(Task input begins)
/-! ### The bits that hold together -/

/-- What `RegInv` says of the container and of `GEOM_V` is kept when only bits are cleared, and the container's from its end. -/
theorem bits_of_cleared {s t : State} (h : RegInv s) {bs : List VBit} (hbs : Closed bs)
    (ht : ∀ b, t.isValid b = (s.isValid b && !decide (b ∈ bs))) :
    (t.isValid .geomV = true → s.isValid .geomV = true) ∧ (t.isValid .oscanV = true → t.isValid .ohdrV = true) ∧
      (t.isValid .oeoiV = true → t.isValid .oscanV = true) := by
  simp only [ht, Bool.and_eq_true, Bool.not_eq_true', decide_eq_false_iff_not]
  exact ⟨fun hg => hg.1, fun ⟨hv, hn⟩ => ⟨h.scan hv, fun hm => hn (hbs.1 hm)⟩,
    fun ⟨hv, hn⟩ => ⟨h.eoi hv, fun hm => hn (hbs.2 hm)⟩⟩

/-- The registers of a new geometry agree. -/
theorem regInv_setGeometry {s : State} (hs : RegInv s) {w h : ℕ} (hw : 1 ≤ w ∧ w ≤ 65535) (hh : 1 ≤ h ∧ h ≤ 65535)
    (hn : 384 * ceilDiv w 16 * ceilDiv h 16 ≤ s.cfg.maxN) : RegInv (s.withRegs (s.regs.setGeometry w h)) := by
  have hmax := maxN_lt hs.cfg
  have hmx : ceilDiv w 16 < 2 ^ 32 := by unfold ceilDiv; omega
  have hmy : ceilDiv h 16 < 2 ^ 32 := by unfold ceilDiv; omega
  have hmul : 384 * ceilDiv w 16 * ceilDiv h 16 = 64 * (6 * ceilDiv w 16 * ceilDiv h 16) := by ring
  have hw32 : (u32 w).toNat = w := toNat_u32 (by omega)
  have hh32 : (u32 h).toNat = h := toNat_u32 (by omega)
  have hncoef : (u32 (384 * ceilDiv w 16 * ceilDiv h 16)).toNat = 384 * ceilDiv w 16 * ceilDiv h 16 := toNat_u32 (by omega)
  have hnblk : (u32 (6 * ceilDiv w 16 * ceilDiv h 16)).toNat = 6 * ceilDiv w 16 * ceilDiv h 16 := toNat_u32 (by omega)
  have hvalid : ((s.regs.setGeometry w h).valid).toNat < 2 ^ 28 :=
    lt_two_pow_of_agree hs.valid fun n hn => getLsbD_or_maskOf _ (notMem_map_of_le VBit.num_lt hn [.geomV])
  exact { hs with
    valid := hvalid
    width := hw32.trans_le hw.2
    height := hh32.trans_le hh.2
    mcux := by simp [toNat_u32 hmx, hw32]
    mcuy := by simp [toNat_u32 hmy, hh32]
    nblk := by simp [toNat_u32 hmx, toNat_u32 hmy, hnblk]
    ncoef := by rw [State.withRegs_regs, Regs.setGeometry_ncoef, Regs.setGeometry_nblk, hncoef, hnblk, hmul]
    fits := by simpa [hncoef] using hn
    geom := fun _ => ⟨hw32.symm ▸ hw.1, hh32.symm ▸ hh.1⟩
    wptr := by simp
    scan := by simpa [State.isValid] using hs.scan
    eoi := by simpa [State.isValid] using hs.eoi }

/-- Registers that agree but for those of which nothing is asked. -/
theorem regInv_of_guarded {s : State} {r : Regs} (hs : RegInv s) (h : guarded r = guarded s.regs) : RegInv (s.withRegs r) := by
  have hg : RegInv (s.withRegs (guarded s.regs)) := { hs with }
  rw [← h] at hg
  exact { hg with }
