-- ==== Sys2Proof/Word.lean ====
section
/-! DEFINITION. The word types of the block: 8-bit bytes of the command set and of the output stream, and the 32-bit
words of the two memories (10_state.md R22, R26, R27). All values are unsigned (00_scope.md R9). -/

namespace Sys2Proof

/-- A byte: a command-set byte, a byte of OUT, a sample component. -/
abbrev Byte := BitVec 8

/-- A 32-bit word: a sample of PIX, a word of DM, the value of a transaction. -/
abbrev Word := BitVec 32

end Sys2Proof
end

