/-- No bit of a legal command word is dropped: OP and MODE are all of it, and each row fixes or keeps both. -/
theorem encode_of_decodeCommand (h : decodeCommand c = .ok i) : encode i = wordMove c := by
  have hword {op mode : BitVec 4} (hop : commandOp c = op) (hmode : commandMode c = mode) :
      wordMove (commandWord op mode) = wordMove c := by
    rw [← hop, ← hmode, commandWord_fields]
  unfold decodeCommand at h
  split_ifs at h with hquantize hop h0 h1 h2 h3 h8 <;> cases h
  · exact hword hquantize.1 hquantize.2
  · exact hword hop h0
  · exact hword hop h1
  · exact hword hop h2
  · exact hword hop h3
  · exact hword hop (mode4to7_eq (by bv_omega) h8).symm
  · exact hword hop (mode8to15_eq (Nat.not_lt.mp h8)).symm

theorem decodeCommand_encode4to7 : ∀ low : BitVec 2,
    decodeCommand (commandWord opEncode (0b01#2 ++ low)) = .ok (.encodeUnknown4to7 low) := by
  decide

theorem decodeCommand_encode8to15 : ∀ low : BitVec 3,
    decodeCommand (commandWord opEncode (0b1#1 ++ low)) = .ok (.encodeUnknown8to15 low) := by
  decide

end CommandWords

section Moves

variable {m : Move} {i : Instr}

/-! Both directions of O3, form by form of R71. -/

theorem decode_wordMove (c : Byte) : decode (wordMove c) = decodeCommand c := by
  have hfits : checkOperands 0 8 (wordMove c) .quantize = .ok .quantize :=
    checkOperands_eq_ok_iff.mpr ⟨rfl, zero_fits, toNat_setWidth_lt c⟩
  simp only [decode, wordMove] at hfits ⊢
  rw [hfits, setWidth_setWidth_of_le (by decide)]
  rfl

theorem decode_encode (i : Instr) : decode (encode i) = .ok i := by
  cases i with
  | quantize | encodeN | encode2W | encode2H | encodeQ => exact (decode_wordMove _).trans (by decide)
  | encodeUnknown4to7 low => exact (decode_wordMove _).trans (decodeCommand_encode4to7 low)
  | encodeUnknown8to15 low => exact (decode_wordMove _).trans (decodeCommand_encode8to15 low)
  | wr r v =>
    exact checkOperands_eq_ok_iff.mpr
      ⟨congrArg (Instr.wr · v) (setWidth_setWidth_of_le (by decide) r), toNat_setWidth_lt r, v.isLt⟩
  | rd r =>
    exact checkOperands_eq_ok_iff.mpr
      ⟨congrArg Instr.rd (setWidth_setWidth_of_le (by decide) r), toNat_setWidth_lt r, zero_fits⟩
  | pixw n v => exact checkOperands_eq_ok_iff.mpr ⟨rfl, n.isLt, v.isLt⟩
  | pixr n => exact checkOperands_eq_ok_iff.mpr ⟨rfl, n.isLt, zero_fits⟩
  | dmw a v =>
    exact checkOperands_eq_ok_iff.mpr
      ⟨congrArg (Instr.dmw · v) (setWidth_setWidth_of_le (by decide) a), toNat_setWidth_lt a, v.isLt⟩
  | dmr a =>
    exact checkOperands_eq_ok_iff.mpr
      ⟨congrArg Instr.dmr (setWidth_setWidth_of_le (by decide) a), toNat_setWidth_lt a, zero_fits⟩
  | cmd c =>
    exact checkOperands_eq_ok_iff.mpr
      ⟨congrArg Instr.cmd (setWidth_setWidth_of_le (by decide) c), zero_fits, toNat_setWidth_lt c⟩
  | sinkAccept | reset | qstep => rfl

/-- A bare command word that decodes stands alone in its triple. -/
theorem wordMove_of_decode (hop : m.op = .word) (h : decode m = .ok i) :
    ∃ c, m = wordMove c ∧ decodeCommand c = .ok i := by
  obtain ⟨op, index, value⟩ := m
  obtain rfl := hop
  simp only [decode] at h
  cases hcheck : checkOperands 0 8 ⟨.word, index, value⟩ .quantize with
  | error why => rw [hcheck] at h; cases h
  | ok j =>
    obtain ⟨_, hindex, hvalue⟩ := checkOperands_eq_ok_iff.mp hcheck
    rw [hcheck] at h
    refine ⟨value.setWidth 8, ?_, h⟩
    rw [wordMove, setWidth_setWidth_of_fits hvalue]
    congr 1
    bv_omega

theorem encode_of_decode (h : decode m = .ok i) : encode i = m := by
  obtain ⟨op, index, value⟩ := m
  cases op with
  | word =>
    obtain ⟨c, hword, hc⟩ := wordMove_of_decode rfl h
    rw [hword]
    exact encode_of_decodeCommand hc
  | wr | dmw =>
    obtain ⟨rfl, hindex, _⟩ := checkOperands_eq_ok_iff.mp h
    rw [encode, setWidth_setWidth_of_fits hindex]
  | rd | dmr =>
    obtain ⟨rfl, hindex, hvalue⟩ := checkOperands_eq_ok_iff.mp h
    rw [encode, setWidth_setWidth_of_fits hindex, eq_zero_of_fits (v := value) hvalue]
  | pixw =>
    obtain ⟨rfl, _, _⟩ := checkOperands_eq_ok_iff.mp h
    rfl
  | pixr =>
    obtain ⟨rfl, _, hvalue⟩ := checkOperands_eq_ok_iff.mp h
    rw [encode, eq_zero_of_fits (v := value) hvalue]
  | cmd =>
    obtain ⟨rfl, hindex, hvalue⟩ := checkOperands_eq_ok_iff.mp h
    rw [encode, setWidth_setWidth_of_fits hvalue, eq_zero_of_fits (v := index) hindex]
  | sinkAccept | reset | qstep =>
    obtain ⟨rfl, hindex, hvalue⟩ := checkOperands_eq_ok_iff.mp h
    rw [encode, eq_zero_of_fits (v := index) hindex, eq_zero_of_fits (v := value) hvalue]
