-- ==== Sys2Proof/Machine/Session.lean ====
section
/-! DEFINITION. A session: the host presents, issues and reads one command after another (R20, R113), and
each response comes back after a finite time, LATENCY (R115, R116). -/

namespace Sys2Proof.Machine

/-- A command as the host presents it: the word and the request. -/
structure Presented where
  cmd : Word
  req : List Byte
deriving DecidableEq, Repr

/-- One command: operands put on the ports, issued, executed (R20). -/
def State.command (p : Presented) (s : State) : Answer :=
  andThen ((s.writeCmd p.cmd).writeReq p.req).issue step

/-- A command of a session, with how long the host waits before it issues the command and how long the
response takes. Both are arguments, `LATENCY` being an open parameter that may differ for each command
(R8, R115). -/
structure Timed where
  presented : Presented
  wait : Nat
  latency : Nat
deriving DecidableEq, Repr

/-- What the host reads when a response comes back, and the time at which it does. -/
structure Received where
  time : Nat
  response : Option Response
deriving DecidableEq, Repr

/-- The host waits for each response before it issues the next command (R113); `now` is the time of the
earlier response. DESIGN CHOICE (log entry 7): times, waits and latencies are natural numbers of one unit. -/
def runSession (now : Nat) (s : State) :
    List Timed → Host.Outcome (State × List Received) Fault Refusal
  | [] => .next (s, [])
  | p :: ps =>
    andThen (s.command p.presented) fun t =>
      andThen (runSession (now + p.wait + p.latency) t ps) fun rest =>
        .next (rest.1, { time := now + p.wait + p.latency, response := t.response } :: rest.2)

end Sys2Proof.Machine
end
(Task input ends)
- [Task requirements]
Given the records above, reproduce precisely and only the lines between the line holding "and the 32-bit" and the line holding "have hfits : checkOperands", inclusive.

- [Answer box]
/-! DEFINITION. The word types of the block: 8-bit bytes of the command set and of the output stream, and the 32-bit
words of the two memories (10_state.md R22, R26, R27). All values are unsigned (00_scope.md R9). -/

namespace Sys2Proof

/-- A byte: a command-set byte, a byte of OUT, a sample component. -/
abbrev Byte := BitVec 8

/-- A 32-bit word: a sample of PIX, a word of DM, the value of a transaction. -/
abbrev Word := BitVec 32

end Sys2Proof
end

/-- No bit of a legal command word is dropped: OP and MODE are all of it, and each row fixes or keeps both. -/
theorem encode_of_decodeCommand (h : decodeCommand c = .ok i) : encode i = wordMove c := by
  have hword {op mode : BitVec 4} (hop : commandOp c = op) (hmode : commandMode c = mode) :
      wordMove (commandWord op mode) = wordMove c := by
    rw [← hop, ← hmode, commandWord_fields]
  unfold decodeCommand at h
  split_ifs at h with hquantize hop h0 h1 h2 h3 h8 <;> cases h
  · exact hword hquantize.1 hquantize.2
  · exact hword hop h0
  · exact hword hop h1
  · exact hword hop h2
  · exact hword hop h3
  · exact hword hop (mode4to7_eq (by bv_omega) h8).symm
  · exact hword hop (mode8to15_eq (Nat.not_lt.mp h8)).symm

theorem decodeCommand_encode4to7 : ∀ low : BitVec 2,
    decodeCommand (commandWord opEncode (0b01#2 ++ low)) = .ok (.encodeUnknown4to7 low) := by
  decide

theorem decodeCommand_encode8to15 : ∀ low : BitVec 3,
    decodeCommand (commandWord opEncode (0b1#1 ++ low)) = .ok (.encodeUnknown8to15 low) := by
  decide

end CommandWords

section Moves

variable {m : Move} {i : Instr}

/-! Both directions of O3, form by form of R71. -/

theorem decode_wordMove (c : Byte) : decode (wordMove c) = decodeCommand c := by
  have hfits : checkOperands 0 8 (wordMove c) .quantize = .ok .quantize :=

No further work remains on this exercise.